5.6 Nonlinear Regression Functions

SW 8.1, 8.2

Also, please read all of SW Ch. 8

So far, the the partial effects that we have been interested in have corresponded to a particular parameter in the regression, usually $\beta_1$. I think this can sometimes be a source of confusion as, at least in my view, we are not typically interested in the parameters for their own sake, but rather are interested in partial effects. It just so happens that in some leading cases, they coincide.

In addition, while the $\beta$’s in the sort of models we have considered so far are easy to interpret, in some cases, it might be restrictive to think that the partial effects are the same across different values of the covariates.
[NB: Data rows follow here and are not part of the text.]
-- ==== Sys2Proof/Machine/Slots.lean ====
section
/-!
DEFINITION. The life of a slot: slot commands (R370, R371, R374), slices (R375), pre-emption with the cut of a drain (R280, R281,
R402 to R404), the end of a halt (R395, R397) and retirement (R378).
-/
namespace Sys2Proof.Machine
open Sys2Proof

/-! ### Slot commands (R370, R371, R374) -/

/-- PREEMPT of a slot (R374), as its command or a slice makes it; the budget of a drain runs from here (R281). -/
def preemptSlot (ck : Nat) (s : State) : State :=
  match (s.ctx ck).st with
  | .binding => s.modCtx ck fun c => { c with preempt := true, preemptAt := s.cycle.toNat }
  | .run | .gated | .retiring => s.modCtx ck fun c => { c with st := .halting, preempt := true, preemptAt := s.cycle.toNat }
  | _ => s

/-- R414, R428: the pre-emption of a quiesce or a freeze reaches contexts in RUN, GATED or BINDING; one in RETIRING goes on to FREE (R378). -/
def preemptLive (ck : Nat) (s : State) : State :=
  match (s.ctx ck).st with
  | .retiring => s
  | _ => preemptSlot ck s

/-- KILL of a slot: no frame is written, whatever the context was doing (R404). -/
def killSlot (ck : Nat) (s : State) : State :=
  match (s.ctx ck).st with
  | .free => s
  | _ => (hardStop ck s).modCtx ck fun c => { c with st := .halting, preempt := false, halt := some { kind := 3 } }

/-- The slot or entry that an SCMD value names, and its LINST. -/
def scmdIndex (v : Nat) : Nat := v / 16 % 8
def scmdLinst (v : Nat) : Nat := v / 2 ^ 32 % 2 ^ 32

/-- A slot command on a slot whose instance it names. -/
def slotCommand (core value : Nat) (f : Nat → State → State) (s : State) : State :=
  let ck := core * 4 + scmdIndex value
  if 4 ≤ scmdIndex value ∨ (s.ctx ck).st = .free ∨ (s.ctx ck).linst.toNat ≠ scmdLinst value then s else f ck s

/-- An entry command on a pending entry whose instance it names. -/
def entryCommand (core value : Nat) (f : PendingEntry → PendingEntry) (s : State) : State :=
  let e := scmdIndex value
  if fieldOf (vget {} (s.core core).pending e).bits.toNat 0 4 ≠ scmdLinst value then s else modPending core e f s

/-- R371: a VALIDATE in the cycle of a CANCEL of the same entry leaves VALID clear. -/
def execScmdValidate (core value : Nat) : State → Host.Outcome State Fault Refusal :=
  run fun s => entryCommand core value (fun e => if e.cancelled = s.cycle.toNat + 1 then e else { e with valid := true }) s

def execScmdCancel (core value : Nat) : State → Host.Outcome State Fault Refusal :=
  run fun s => entryCommand core value (fun e => { e with valid := false, cancelled := s.cycle.toNat + 1 }) s

def execScmdPreempt (core value : Nat) : State → Host.Outcome State Fault Refusal := run (slotCommand core value preemptSlot)

def execScmdKill (core value : Nat) : State → Host.Outcome State Fault Refusal := run (slotCommand core value killSlot)

/-- R374: START moves a GATED slot to RUN. -/
def execScmdStart (core value : Nat) : State → Host.Outcome State Fault Refusal :=
  run (slotCommand core value fun ck s =>
    if (s.ctx ck).st = .gated then s.modCtx ck fun c => { c with st := .run, sliceStart := s.cycle } else s)

/-! ### Slices (R375) -/

/-- Whether a context has spent its slice in RUN. -/
def sliceOver (ck : Nat) (s : State) : Bool :=
  let c := s.ctx ck
  c.st == .run && decide (c.bind.slice ≠ 0 ∧ c.bind.slice ≤ (s.cycle - c.sliceStart).toNat)

/-- R375: the slice has run out: a pre-emption when a VALID entry names the slot, else the count starts again. -/
def execSliceExpiry (core slot : Nat) : State → Host.Outcome State Fault Refusal :=
  run fun s =>
    let ck := core * 4 + slot
    if ¬ sliceOver ck s then s
    else if (nextEntry core slot s).isSome then preemptSlot ck s
    else s.modCtx ck fun c => { c with sliceStart := s.cycle }

/-! ### Pre-emption (R280, R281, R402, R403) -/

/-- Whether a unit of a context is halted on a translation fault (R393). -/
def Ctx.unitHalted (c : Ctx) : Bool :=
  let on (h : Option Halted) : Bool := h.any Halted.faulted
  on c.sqHalt || on c.xlHalt || on c.xsHalt || c.r.xlQ.any (on ·.halted) || c.r.xsQ.any (on ·.halted)
    || c.r.cxQ.toList.any fun l => l.any (on ·.halted)

/-- R280: whether every stream that takes part in a level is inside it and every other one has retired. -/
def Regs.contains (r : Regs) (lev : Nat) : Bool :=
  (List.range 5).all fun u => match r.streams[u]? with
    | some st => if r.takesPart lev u then vget false st.inside lev else st.retired
    | none => true

/-- R280: the innermost drainable temporal level that contains every stream. -/
def Regs.cutLevel (r : Regs) : Option Nat :=
  ((List.range r.levels.length).filter fun l =>
    (match r.levels[l]? with | some x => decide (x.kind = 0) && x.drain | none => false) && r.contains l).getLast?

/-- The streams that take part in a level: ITER, EPI and BOUND there. -/
def Regs.partsOf (r : Regs) (lev : Nat) : List (Nat × Nat × Nat) :=
  ((enum r.streams.toList).filter fun x => r.takesPart lev x.1).map fun x =>
    ((vget 0 x.2.iter lev).toNat, r.epi lev x.1, ((r.levels[lev]?).bind fun l => l.bound[x.1]?).getD 0)

/-- R280: the cut iteration: 1 + the largest ITER, at most lc. -/
def Regs.cutIter (r : Regs) (lev : Nat) : Nat :=
  min (1 + ((r.partsOf lev).map (·.1)).foldl max 0) (vget 0 r.lc lev).toNat

/-- R280: the estimate without the cycles H that other contexts hold an engine. -/
def Regs.cutCost (r : Regs) (lev it : Nat) : Nat :=
  ((r.partsOf lev).map fun x => (it + x.2.1 - x.1) * x.2.2).foldl max 0

/-- The stop of a context's engines with a kind of halt; a step of ME that ends in it with an enabled INV takes ARITH_INV
(R60, R403, R404). -/
def haltAs (ck kind : Nat) (s : State) : State :=
  let inv := (s.ctx ck).r.me.drains.any (·.inve)
  let pend := (s.ctx ck).r.pend
  let t := (hardStop ck s).modCtx ck fun c => { c with st := .halting, preempt := false, halt := some (haltOf pend { kind := kind }) }
  if inv then takeTrap ck .me .arithInv 0 0 0 0 true t else t

/-- R403: the hard stop of a pre-emption. -/
def preemptHard (ck : Nat) (s : State) : State := haltAs ck 0 s

/-- R280, R402: the decision; a budget of 0 forces a hard stop. H is a timing the model leaves open when another context of the core is bound (log 7: DESIGN CHOICE). -/
def preemptDecide (ck : Nat) (s : State) : State :=
  let c := s.ctx ck
  let core := coreOf ck
  let others := (List.range 4).any fun k => decide (k ≠ ck % 4) && (s.ctx (core * 4 + k)).st != .free
  match (if c.unitHalted ∨ c.r.cut.isSome ∨ (s.core core).draining.isSome then none else c.r.cutLevel) with
  | none => preemptHard ck s
  | some lev =>
    let it := c.r.cutIter lev
    let (h, s) := if others then s.draw else (0, s)
    if c.r.budget = 0 ∨ c.r.budget.toNat < h + c.r.cutCost lev it then preemptHard ck s
    else
      let s := s.modCtx ck fun c => { c with
        st := .halting, preempt := false, halt := some { kind := 1 }
        r := { c.r with
          cut := some ⟨lev, it, vget 0 c.r.lc lev, c.preemptAt + c.r.budget.toNat⟩
          lc := vset c.r.lc lev (BitVec.ofNat 32 it)
          streams := c.r.streams.map fun st => { st with drained := false } } }
      s.modCore core fun x => { x with draining := some (ck % 4) }

/-- R402: the core decides on a pre-emption request. -/
def execPreemptRequest (core slot : Nat) : State → Host.Outcome State Fault Refusal :=
  run fun s =>
    let ck := core * 4 + slot
    let c := s.ctx ck
    if c.preempt ∧ c.st ≠ .free ∧ c.st ≠ .binding ∧ c.halt = none then preemptDecide ck s else s

/-- Whether a context drains. -/
def Ctx.draining (c : Ctx) : Bool := c.st == .halting && decide (c.halt.map (·.kind) = some 1)

/-- Whether every stream of a drain has halted. -/
def Ctx.drainOver (c : Ctx) : Bool := c.draining && match c.r.cut with | some x => c.r.allDrained x.lev | none => false

/-- R281, R282: a drain ends. -/
def execDrainEnd (core slot : Nat) : State → Host.Outcome State Fault Refusal :=
  run fun s =>
    let ck := core * 4 + slot
    if (s.ctx ck).drainOver then haltAs ck 4 s else s

/-- Whether a drain has outlived its cycle budget. -/
def drainLate (ck : Nat) (s : State) : Bool :=
  let c := s.ctx ck
  c.draining && !c.drainOver && match c.r.cut with | some x => decide (x.deadline ≤ s.cycle.toNat) | none => false

/-- R281: the core abandons a drain and stops hard; the cut is kept. -/
def execDrainBudgetExpired (core slot : Nat) : State → Host.Outcome State Fault Refusal :=
  run fun s =>
    let ck := core * 4 + slot
    if drainLate ck s then
      (haltAs ck 0 s).modRegs ck fun r => { r with boundMiss := satAdd r.boundMiss 1 }
    else s

/-! ### The end of a halt (R374, R395, R397, R404) -/

/-- A slot becomes FREE; its record, instance, count and counters stay (R454). -/
def freeSlot (ck : Nat) : State → State :=
  State.modCtx ck fun c => { c with
    r := { caseWait := c.r.caseWait, caseRefill := c.r.caseRefill, boundMiss := c.r.boundMiss }
    st := .free, sqHalt := none, xlHalt := none, xsHalt := none, halt := none, preempt := false, binding := none }

/-- R73: the pins of a killed context are released. -/
def releaseAll (ck : Nat) (s : State) : State :=
  let c := s.ctx ck
  releasePins c.bind.part ((c.r.xlQ ++ c.r.xsQ).flatMap (·.pins)) s

/-- Whether a halting context has stopped. -/
def Ctx.stopped (c : Ctx) : Bool := c.st == .halting && match c.halt with | some h => decide (h.kind ≠ 1) | none => false

/-- R395: the frame is written, the slot becomes FREE and posts HALTED or FAULTED; a killed context leaves no frame. -/
def haltDone (ck : Nat) (s : State) : State :=
  let core := coreOf ck
  let c := s.ctx ck
  match c.halt with
  | none => s
  | some h =>
    if h.kind = 3 then
      let s := c.r.coll.foldl (fun s x => countColl x s) s
      postSlot core (ck % 4) 4 0 0 c.bind.part c.linst.toNat (freeSlot ck (releaseAll ck (leaveFreeze ck s)))
    else
      let s := s.modRegs ck fun r => { r with coll := r.coll.map Coll.abandonWaits }
      let s := countHeld (freeSlot ck (writeFrame ck s))
      if h.kind = 2 then
        postSlot core (ck % 4) 6 0 h.cause c.bind.part c.linst.toNat (raiseIrq c.bind.part 2 c.linst.toNat s)
      else postSlot core (ck % 4) 4 0 0 c.bind.part c.linst.toNat s

/-- Whether the arm queue has room for the entry that the end of a slot's context posts (R367). -/
def postsNow (ck : Nat) (s : State) : Bool := armqRoom (dieOf ck) (s.ctx ck).bind.part s

/-- What waits to post an entry for the context of a slot: its place in the queue, whose tile it pulls (R436). -/
def postWaits (ck : Nat) (s : State) : State := armqPull (dieOf ck) (s.ctx ck).bind.part s
def postPulls (ck : Nat) (s : State) : Bool := armqPulls (dieOf ck) (s.ctx ck).bind.part s

/-- The halt of a context ends, once its entry has room (R367). -/
def execContextHalted (core slot : Nat) : State → Host.Outcome State Fault Refusal :=
  run fun s =>
    let ck := core * 4 + slot
    if (s.ctx ck).stopped then (if postsNow ck s then haltDone ck s else postWaits ck s) else s

/-! ### Retirement (R378) -/

/-- Whether every stream of a running context has retired. -/
def Ctx.retired (c : Ctx) : Bool := c.st == .run && c.r.streams.toList.all (·.retired)

/-- R378: the scope of the release of a slot's context: `pkg`, or DSCOPE when that is wider. -/
def retireScope (ck : Nat) (s : State) : Nat × State :=
  let c := s.ctx ck
  let (r, _, s) := physRead (lrAddr s c.bind.part c.bind.ridx) 256 s
  (lrDscope r, s)

/-- Whether a RETIRING context ends now: its lines have their routes (R444) and its entry has room (R367). -/
def retireReady (ck : Nat) (s : State) : Bool :=
  (s.ctx ck).st == .retiring && postsNow ck s && !(s.noRoute ck (retireScope ck s).1 allClasses)

/-- R378: a placement whose streams have all ended passes to RETIRING; there it releases every class, then it is FREE and posts
RETIRED. -/
def execPlacementRetire (core slot : Nat) : State → Host.Outcome State Fault Refusal :=
  run fun s =>
    let ck := core * 4 + slot
    let c := s.ctx ck
    if c.retired then s.modCtx ck fun c => { c with st := .retiring }
    else if retireReady ck s then
      let (scope, s) := retireScope ck s
      postSlot core slot 3 0 0 c.bind.part c.linst.toNat (freeSlot ck (release ck scope allClasses (leaveFreeze ck s)))
    else if c.st = .retiring then postWaits ck s
    else s

/-- R320: a die L2 evicts a line: its dirty words reach the home. -/
def execL2Eviction (die line : Nat) : State → Host.Outcome State Fault Refusal :=
  run (l2Drop die fun l => decide (l.line = line))

end Sys2Proof.Machine
end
In this section, we’ll see the first of several cases where partial effects do not coincide with a particular parameter.

Suppose that

\[ \mathbb{E}[Y|X_1,X_2,X_3] = \beta_0 + \beta_1 X_1 + \beta_2 X_1^2 + \beta_3 X_2 + \beta_4 X_3 \]

Let’s start with making predictions using this model. If you know the values of $\beta_0,\beta_1,\beta_2,\beta_3,$ and $\beta_4$, then to get a prediction, you would still just plug in the values of the regressors that you’d like to get a prediction for (including $x_1^2$).

Next, in this model, the partial effect of $X_1$ is given by

\[ \frac{\partial \, \mathbb{E}[Y|X_1,X_2,X_3]}{\partial \, X_1} = \beta_1 + 2\beta_2 X_1 \] In other words, the partial effect of $X_1$ depends on the value that $X_1$ takes.

In this case, it is sometimes useful to report the partial effect for some different values of $X_1$. In other cases, it is useful to report the average partial effect (APE) which is the mean of the partial effects across the distribution of the covariates. In this case, the APE is given by

\[ APE = \beta_1 + 2 \beta_2 \mathbb{E}[X_1] \] and, once you have estimated the regression, you can compute an estimate of $APE$ by

\[ \widehat{APE} = \hat{\beta}_1 + 2 \hat{\beta}_2 \bar{X}_1 \]

Example 5.4 Let’s continue our example on intergenerational income mobility where $Y$ denotes child’s income, $X_1$ denotes parents’ income, and $X_2$ denotes mother’s education. Now, suppose that

\[ \mathbb{E}[Y|X_1,X_2] = 15,000 + 0.7 X_1 - 0.000002 X_1^2 + 800 X_2 \] Then, predicted child’s income when parents’ income is equal to $50,000 is given by

\[ 15,000 + 0.7 (50,000) - 0.000002 (50,000)^2 + 800 (12) = 54,600 \] In addition, the partial effect of parents’ income is given by

\[ 0.7 - 0.000004 X_1 \] Let’s compute a few different partial effects for different values of parents’ income

$X_1$	PE
20,000	0.62
50,000	0.50
100,000	0.30

which indicates that the partial effect of parents’ income is decreasing — i.e., the effect of additional parents’ income is largest for children whose parents have the lowest income and gets smaller for those whose parents have high incomes.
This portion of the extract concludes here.